▶ Your objective
Stop after the line containing "ERR, are kept. -/": print each line exactly from the first line of the listing up to that point.

--------------------

-- ==== Sys2Proof/Certificates/Slice0/Obligations.lean ====
section
/-! DEFINITION. The statements for the provers. Each docstring names the rule of spec/ it formalises, or says which clause
is a choice and in which log entry (notes/assumptions/) it stands. Statements quantify over both profiles wherever the
profile matters. -/

namespace Sys2Proof.Claims

open Sys2Proof.Machine

/-- The registers no instruction writes, and PC, RUN and ERR, are kept. -/
def keepsControl (s t : State) : Prop := t.y = s.y ∧ t.sp = s.sp ∧ t.pc = s.pc ∧ t.run = s.run ∧ t.err = s.err

/-- Every byte of memory reads as before. -/
def keepsMemory (s t : State) : Prop := ∀ addr, t.readByte addr = s.readByte addr

/-- Every byte of memory but the one at `ea` reads as before. -/
def keepsMemoryBut (ea : Addr) (s t : State) : Prop := ∀ addr, addr ≠ ea → t.readByte addr = s.readByte addr

/-- Every flag outside `fs` is kept. -/
def keepsFlagsBut (fs : List Flag) (s t : State) : Prop := ∀ f, f ∉ fs → flag f t.p = flag f s.p

/-- Z and N are those of the result byte `r`, the other flags outside `fs` are kept. -/
def flagsOf (r : Byte) (fs : List Flag) (s t : State) : Prop :=
  flag .z t.p = decide (r.toNat = 0) ∧ flag .n t.p = decide (0x80 ≤ r.toNat) ∧ keepsFlagsBut (.z :: .n :: fs) s t

/-- `A` holds `v` with its flags, and everything else is kept: the effect of a load. -/
def loadsA (v : Byte) (s t : State) : Prop :=
  t.a = v ∧ flagsOf v [] s t ∧ t.x = s.x ∧ keepsControl s t ∧ keepsMemory s t

/-- Memory at `ea` holds A and everything else is kept: the effect of a store. -/
def storesA (ea : Addr) (s t : State) : Prop :=
  t.readByte ea = s.a ∧ keepsMemoryBut ea s t ∧ t.p = s.p ∧ t.a = s.a ∧ t.x = s.x ∧ keepsControl s t

/-- The carry flag as a number. -/
def carryIn (s : State) : Nat := (flag .c s.p).toNat

/-- The effect of ADC with operand byte `m`: the sum modulo 256, C its ninth bit, V the signed-range test. -/
def addsToA (m : Byte) (s t : State) : Prop :=
  t.a.toNat = (s.a.toNat + m.toNat + carryIn s) % 256 ∧
  flag .c t.p = decide (255 < s.a.toNat + m.toNat + carryIn s) ∧
  (flag .v t.p = true ↔ s.a.toInt + m.toInt + carryIn s < -128 ∨ 127 < s.a.toInt + m.toInt + carryIn s) ∧
  flagsOf t.a [.c, .v] s t ∧ t.x = s.x ∧ keepsControl s t ∧ keepsMemory s t

/-- The effect of SBC with operand byte `m`: `A - M - (1 - C)` modulo 256, C when no borrow occurred, V the signed-range
test. -/
def subtractsFromA (m : Byte) (s t : State) : Prop :=
  (t.a.toNat : Int) = ((s.a.toNat : Int) - m.toNat - (1 - carryIn s)) % 256 ∧
  flag .c t.p = decide (m.toNat + (1 - carryIn s) ≤ s.a.toNat) ∧
  (flag .v t.p = true ↔
    s.a.toInt - m.toInt - (1 - carryIn s : Int) < -128 ∨ 127 < s.a.toInt - m.toInt - (1 - carryIn s : Int)) ∧
  flagsOf t.a [.c, .v] s t ∧ t.x = s.x ∧ keepsControl s t ∧ keepsMemory s t

/-- The byte `r` is `v` shifted left by one, with C the bit shifted out. -/
def shiftedLeft (v r : Byte) (s t : State) : Prop :=
  r.toNat = v.toNat * 2 % 256 ∧ flag .c t.p = decide (0x80 ≤ v.toNat) ∧ flagsOf r [.c] s t

/-- The byte `r` is `v` shifted right by one, with C the bit shifted out; N becomes 0. -/
def shiftedRight (v r : Byte) (s t : State) : Prop :=
  r.toNat = v.toNat / 2 ∧ flag .c t.p = decide (v.toNat % 2 = 1) ∧ flag .n t.p = false ∧ flagsOf r [.c] s t

/-- A shift of the accumulator keeps everything but A and its flags. -/
def keepsAllButA (s t : State) : Prop := t.x = s.x ∧ keepsControl s t ∧ keepsMemory s t

/-- A read-modify-write of the byte at `ea` keeps everything but that byte and its flags. -/
def keepsAllButByte (ea : Addr) (s t : State) : Prop :=
  t.a = s.a ∧ t.x = s.x ∧ keepsControl s t ∧ keepsMemoryBut ea s t

/-- The effect of BIT with memory byte `m`. -/
def testsBits (m : Byte) (s t : State) : Prop :=
  flag .z t.p = decide ((s.a &&& m).toNat = 0) ∧ flag .n t.p = m.getLsbD 7 ∧ flag .v t.p = m.getLsbD 6 ∧
  keepsFlagsBut [.z, .n, .v] s t ∧ t.a = s.a ∧ t.x = s.x ∧ keepsControl s t ∧ keepsMemory s t

/-- `i` ends in the one next state, in which `P` holds. -/
def completes (i : Instr) (s : State) (P : State → Prop) : Prop := ∃ t, exec i s = .next t ∧ P t

/-- One step of the machine of profile `o` ends in the one next state, in which `P` holds. -/
def stepsTo (o : Opset) (s : State) (P : State → Prop) : Prop := ∃ t, stepWith o s = .next t ∧ P t

/-- The state a step-time condition `c` leaves, with PC at `pc`: Faulted, ERR holds it, nothing else changed (rules
R228, R229). -/
def faultedWith (c : Condition) (pc : Addr) (s t : State) : Prop :=
  t.run = .faulted ∧ t.err = some c ∧ t.pc = pc ∧ t.a = s.a ∧ t.x = s.x ∧ t.y = s.y ∧ t.sp = s.sp ∧ t.p = s.p ∧
  keepsMemory s t

/-- The state AddressOverrun leaves. -/
def overran (s t : State) : Prop := faultedWith (.addressOverrun 0x10000) 0xFFFF#16 s t

/-- A state in which a step runs an instruction: Reset or Running. -/
def live (s : State) : Prop := s.run = .reset ∨ s.run = .running

/-- The three bytes from PC up. Where PC is too high for three, the last ones stand at the bottom of memory: a statement
that uses them bounds the instruction's length. -/
def bytesAtPc (s : State) : List Byte :=
  [s.readByte s.pc, s.readByte (s.pc + 1#16), s.readByte (s.pc + 2#16)]

/-- Memory holds the bytes `bs` from `addr` up. -/
def holdsBytes (s : State) (addr : Addr) (bs : List Byte) : Prop :=
  ∀ (k : Nat) (b : Byte), bs[k]? = some b → s.readByte (addr + BitVec.ofNat 16 k) = b

/-- The four opcode bytes of the BASE machine (rule R74). -/
def baseOpcodes : List Byte := [0x00#8, 0xA9#8, 0xAA#8, 0xE8#8]

/-- The 42 opcode bytes the EXT profile adds, row by row of rule R140's table. -/
def extOpcodes : List Byte :=
  [0xA5#8, 0xB5#8, 0xAD#8, 0xBD#8, 0xB9#8, 0xA1#8, 0xB1#8] ++
  [0x85#8, 0x95#8, 0x8D#8, 0x9D#8, 0x99#8, 0x81#8, 0x91#8] ++
  [0x69#8, 0x65#8, 0x75#8, 0x6D#8, 0x7D#8, 0x79#8, 0x61#8, 0x71#8] ++
  [0xE9#8, 0xE5#8, 0xF5#8, 0xED#8, 0xFD#8, 0xF9#8, 0xE1#8, 0xF1#8] ++
  [0x06#8, 0x16#8, 0x0E#8, 0x1E#8, 0x0A#8] ++ [0x46#8, 0x56#8, 0x4E#8, 0x5E#8, 0x4A#8] ++ [0x24#8, 0x2C#8]

/-- `bytes` is the encoding of `i` in the EXT profile: `i` is encoded as them, and whatever follows them, they decode to
`i`. -/
def isExtEncoding (i : Instr) (bytes : List Byte) : Prop :=
  encode i = bytes ∧ ∀ rest, decode .ext (bytes ++ rest) = .ok (i, rest)

/-- Some access of the list reads `addr`. -/
def reads (l : List Access) (addr : Addr) : Prop := .read addr ∈ l

end Sys2Proof.Claims

open Sys2Proof Sys2Proof.Machine Sys2Proof.Claims

/-! ## Encoding -/

/-- Decoding the bytes of a well-formed instruction gives it back with the bytes after it, at every operand value, in
either profile (rules R70 to R73; R141 for EXT, which the spec marks as general knowledge). -/
def Obligations.DecodeOfEncode : Prop :=
  ∀ (o : Opset) (i : Instr) (rest : List Byte), i.wellFormed o = true → decode o (encode i ++ rest) = .ok (i, rest)

/-- What decodes to an instruction is that instruction's encoding, and the profile has the instruction: no second byte
sequence means it (rules R72 to R75). -/
def Obligations.EncodeOfDecode : Prop :=
  ∀ (o : Opset) (bytes rest : List Byte) (i : Instr), decode o bytes = .ok (i, rest) →
    bytes = encode i ++ rest ∧ i.wellFormed o = true

/-- The worked encodings of rule R81, and its composite program decoded from the first byte. -/
def Obligations.BaseWorkedEncodings : Prop :=
  ∀ o : Opset,
    encode .brk = [0x00#8] ∧ (∀ v, encode (.ldaImm v) = [0xA9#8, v]) ∧ encode .tax = [0xAA#8] ∧ encode .inx = [0xE8#8] ∧
    decode o [0xA9#8, 0xC0#8, 0xAA#8, 0xE8#8, 0x00#8] = .ok (.ldaImm 0xC0#8, [0xAA#8, 0xE8#8, 0x00#8]) ∧
    decode o [0xAA#8, 0xE8#8, 0x00#8] = .ok (.tax, [0xE8#8, 0x00#8]) ∧
    decode o [0xE8#8, 0x00#8] = .ok (.inx, [0x00#8]) ∧ decode o [0x00#8] = .ok (.brk, [])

--------------------

▶ Exercise output
-- ==== Sys2Proof/Certificates/Slice0/Obligations.lean ====
section
/-! DEFINITION. The statements for the provers. Each docstring names the rule of spec/ it formalises, or says which clause
is a choice and in which log entry (notes/assumptions/) it stands. Statements quantify over both profiles wherever the
profile matters. -/

namespace Sys2Proof.Claims

open Sys2Proof.Machine

/-- The registers no instruction writes, and PC, RUN and ERR, are kept. -/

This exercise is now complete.